Syntax: structure of a language
Semantics: its meaning

BNF is almost univerally used for specifying the syntax of a language. BNF describes context-free grammars -- which isn't sufficient to capture requirements such as declaration before use. These are often specified informally via a programming language report, and checked in a semantic checking phase of a compiler. Another technique is using attribute grammars or the like to capture semantic checks.

Kinds of semantics

Static semantics: the static properties of the program
Dynamic semantics: the dynamic behavior of the program Some flavors of dynamic semantics:

Operational Semantics

The operational semantics of side-effect-free languages such as CLP languages or pure functional languages is almost invariably defined using rewriting rules. This produces a very clean description, which lends itself to a direct implementation strategy. Optimizations may be important for efficiency, but we normally want them to preserve meaning, that is, any optimized program should produce the same results as an unoptimized one.

For CLP languages, derivation trees are the standard way of providing an operational semantics. A derivation step (remember from CLP?) is a rewrite rule, rewriting a state <G0|C0> to another state <G1|C1>

For functional languages, rewriting is again the standard way of providing an operational semantics. See separate handout on Applicative vs Normal Order Evaluation in Functional Languages.

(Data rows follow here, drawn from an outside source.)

-- ==== Sys2Proof/Tests/Slice0.lean ====
section
/-! SUPPORT. Tests: commands that no agent can give, results that the spec states in its worked examples or that follow from a rule by hand,
and for every statement with hypotheses a state and operands that meet them together. -/

set_option Elab.async false
set_option linter.all false

open Sys2Proof Sys2Proof.Machine

namespace Sys2Proof.Tests

/-! ## Ill-formed commands: each is refused by the check that its comment names -/

/-- A request of an operation to a node, of a size, with as many bytes as given. -/
def rqOf (op : ReqOp) (node addr size bytes : Nat) : Request := ⟨⟨1, 0x40⟩, 0, ⟨op, 1, node, addr, size, List.replicate bytes 0, 0⟩⟩


/-- Ill-formed: written bytes are as many as SIZE. -/
theorem test_wf_bramWindowAccess : Instr.wellFormed (.bramWindowAccess (rqOf .wr 0 0x50000000000 4 3)) = false := by decide

/-- Ill-formed: a flit of no sample. -/
theorem test_wf_pinInputFlit : Instr.wellFormed (.pinInputFlit 0 0 [] true true) = false := by decide

/-- Ill-formed: a flit of 17 samples. -/
theorem test_wf_pinInputFlit_long : Instr.wellFormed (.pinInputFlit 0 0 (List.replicate 17 0) true true) = false := by decide

/-- Ill-formed: a flit of other than 8 samples. -/
theorem test_wf_pinOutputFlit : Instr.wellFormed (.pinOutputFlit 0 0 []) = false := by decide

/-- Ill-formed: a delivery of no byte. -/
theorem test_wf_imageHeader : Instr.wellFormed (.imageHeader (.flash 0 0 [])) = false := by decide

/-- Ill-formed: a delivery to another node. -/
theorem test_wf_imageBytes : Instr.wellFormed (.imageBytes (.mgmt (rqOf .nwr 6 0 8 8))) = false := by decide

/-- Ill-formed: a read that writes. -/
theorem test_wf_larderRead : Instr.wellFormed (.larderRead (rqOf .wr 0 0 8 8)) = false := by decide

/-- Ill-formed: a write that reads. -/
theorem test_wf_larderWrite : Instr.wellFormed (.larderWrite (rqOf .rd 0 0 8 0)) = false := by decide

/-- Ill-formed: a write without its bytes. -/
theorem test_wf_larderWrite_size : Instr.wellFormed (.larderWrite (rqOf .wr 0 0 8 7)) = false := by decide

/-- Ill-formed: a read that writes. -/
theorem test_wf_bankRead : Instr.wellFormed (.bankRead (rqOf .nwr 0x402 0 8 8) 0 false) = false := by decide

/-- Ill-formed: a write that reads. -/
theorem test_wf_bankWrite : Instr.wellFormed (.bankWrite (rqOf .nrd 0x402 0 8 0) 0) = false := by decide

/-- Ill-formed: a write with too many bytes. -/
theorem test_wf_bankWrite_size : Instr.wellFormed (.bankWrite (rqOf .nwr 0x402 0 8 9) 0) = false := by decide

/-- Ill-formed: a training set of no lane. -/
theorem test_wf_ts2 : Instr.wellFormed (.ts2 0 [] []) = false := by decide

/-- Ill-formed: a flit of no symbol. -/
theorem test_wf_rawFlitIn : Instr.wellFormed (.rawFlitIn 0 []) = false := by decide

/-- Ill-formed: a flit of 49 symbols. -/
theorem test_wf_rawFlitIn_long : Instr.wellFormed (.rawFlitIn 0 (List.replicate 49 0x155)) = false := by decide

/-- Ill-formed: a monitor interval without its 112 cells. -/
theorem test_wf_monitorInterval : Instr.wellFormed (.monitorInterval (List.replicate 111 0) (List.replicate 7 0)) = false := by decide

/-- Ill-formed: a monitor interval without its 7 other figures. -/
theorem test_wf_monitorInterval_other : Instr.wellFormed (.monitorInterval (List.replicate 112 0) []) = false := by decide

/-- Ill-formed: a housekeeping round without its 256 values. -/
theorem test_wf_hkRound : Instr.wellFormed (.hkRound []) = false := by decide

/-- Ill-formed: a mirror request to another node. -/
theorem test_wf_readStatus : Instr.wellFormed (.readStatus (.mirror (rqOf .nrd 5 0 8 0))) = false := by decide

/-- Ill-formed: a command block of other than 16 bytes. -/
theorem test_wf_command : Instr.wellFormed (.command (.pins 0xDF 0 [])) = false := by decide

/-- Ill-formed: a command block at another offset. -/
theorem test_wf_command_mirror : Instr.wellFormed (.command (.mirror (rqOf .nwr 6 8 16 16))) = false := by decide

/-- Ill-formed: no byte. -/
theorem test_wf_dataIn : Instr.wellFormed (.dataIn (.pins 0xDD 0 [])) = false := by decide

/-- Ill-formed: an offset below the data window. -/
theorem test_wf_dataIn_mirror : Instr.wellFormed (.dataIn (.mirror (rqOf .nwr 6 0 8 8))) = false := by decide

/-- Ill-formed: no byte. -/
theorem test_wf_dataOut : Instr.wellFormed (.dataOut ⟨0xDB, 0⟩ 0) = false := by decide

/-- Ill-formed: 4,097 bytes. -/
theorem test_wf_dataOut_long : Instr.wellFormed (.dataOut ⟨0xDB, 0⟩ 4097) = false := by decide

/-- Ill-formed: a boundary scan with levels of other than 32 banks. -/
theorem test_wf_extest : Instr.wellFormed (.extest (some ⟨[], 0, 0⟩)) = false := by decide

/-- Ill-formed: levels of other than 32 banks. -/
theorem test_wf_samplePreload : Instr.wellFormed (.samplePreload [] 0 0) = false := by decide

/-- Ill-formed: a code that R471 lists. -/
theorem test_wf_bypass : Instr.wellFormed (.bypass 1) = false := by decide

/-- Ill-formed: another node. -/
theorem test_wf_debugEndpointAccess : Instr.wellFormed (.debugEndpointAccess (rqOf .nrd 6 0 4 0)) = false := by decide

An operational semantics for an imperative language will generally be more complex, due to the need to account for state. Some interesting examples include the Smalltalk byte code definitions and the Lisp meta-circular interpreter (Lisp written in Lisp).

Axiomatic Semantics

In axiomatic semantics we formally specify predicates that hold before and after execution of a statement. Statements are defined by how they modify these relations.

We will write

{P} S {R}
to mean "if predicate P is true before program S starts, and S terminates successfully, then R will be true after S terminates."

Examples (taken from Raphael Finkel, "Advanced Programming Language Design"):

Axiom of assignment

{P[x->y]} x := y {P}
where
       x is an identifier
       y is an expression without side effects, possibly containing x
{P[x->y]} means the predicate P with all occurrences of x replaced by y.

Examples:

If we want x>0 to be true after the execution of x := y then y>0 must be true before the execution of the assignment.

If we want x>1 to be true after the execution of x := x+1 then x+1>1, in other words x>0, must be true before the execution of the assignment.

Caution: the axiom of assignment does not hold in the presence of aliasing!!

Axiom of composition:

if {P} S1 {Q} and {Q} S2 {R} then {P} S1; S2 {R}
Axiom of iteration:
if {P and B} S {P} then
   {P} while B do S end {not B and P}
We can have pre- and postconditions of various strengths. The strongest possible condition is false (it doesn't hold for any program state). The weakest possible condition is true (it holds for any program state). Examples:
{true} S {false}
holds only for non-terminating programs.
{false} S {true} 
holds for all programs.

Weakest precondition. What is the weakest precondition for a program for a given postcondition?

Denotational Semantics

We'll cover this on the whiteboard, working from the Tennent paper.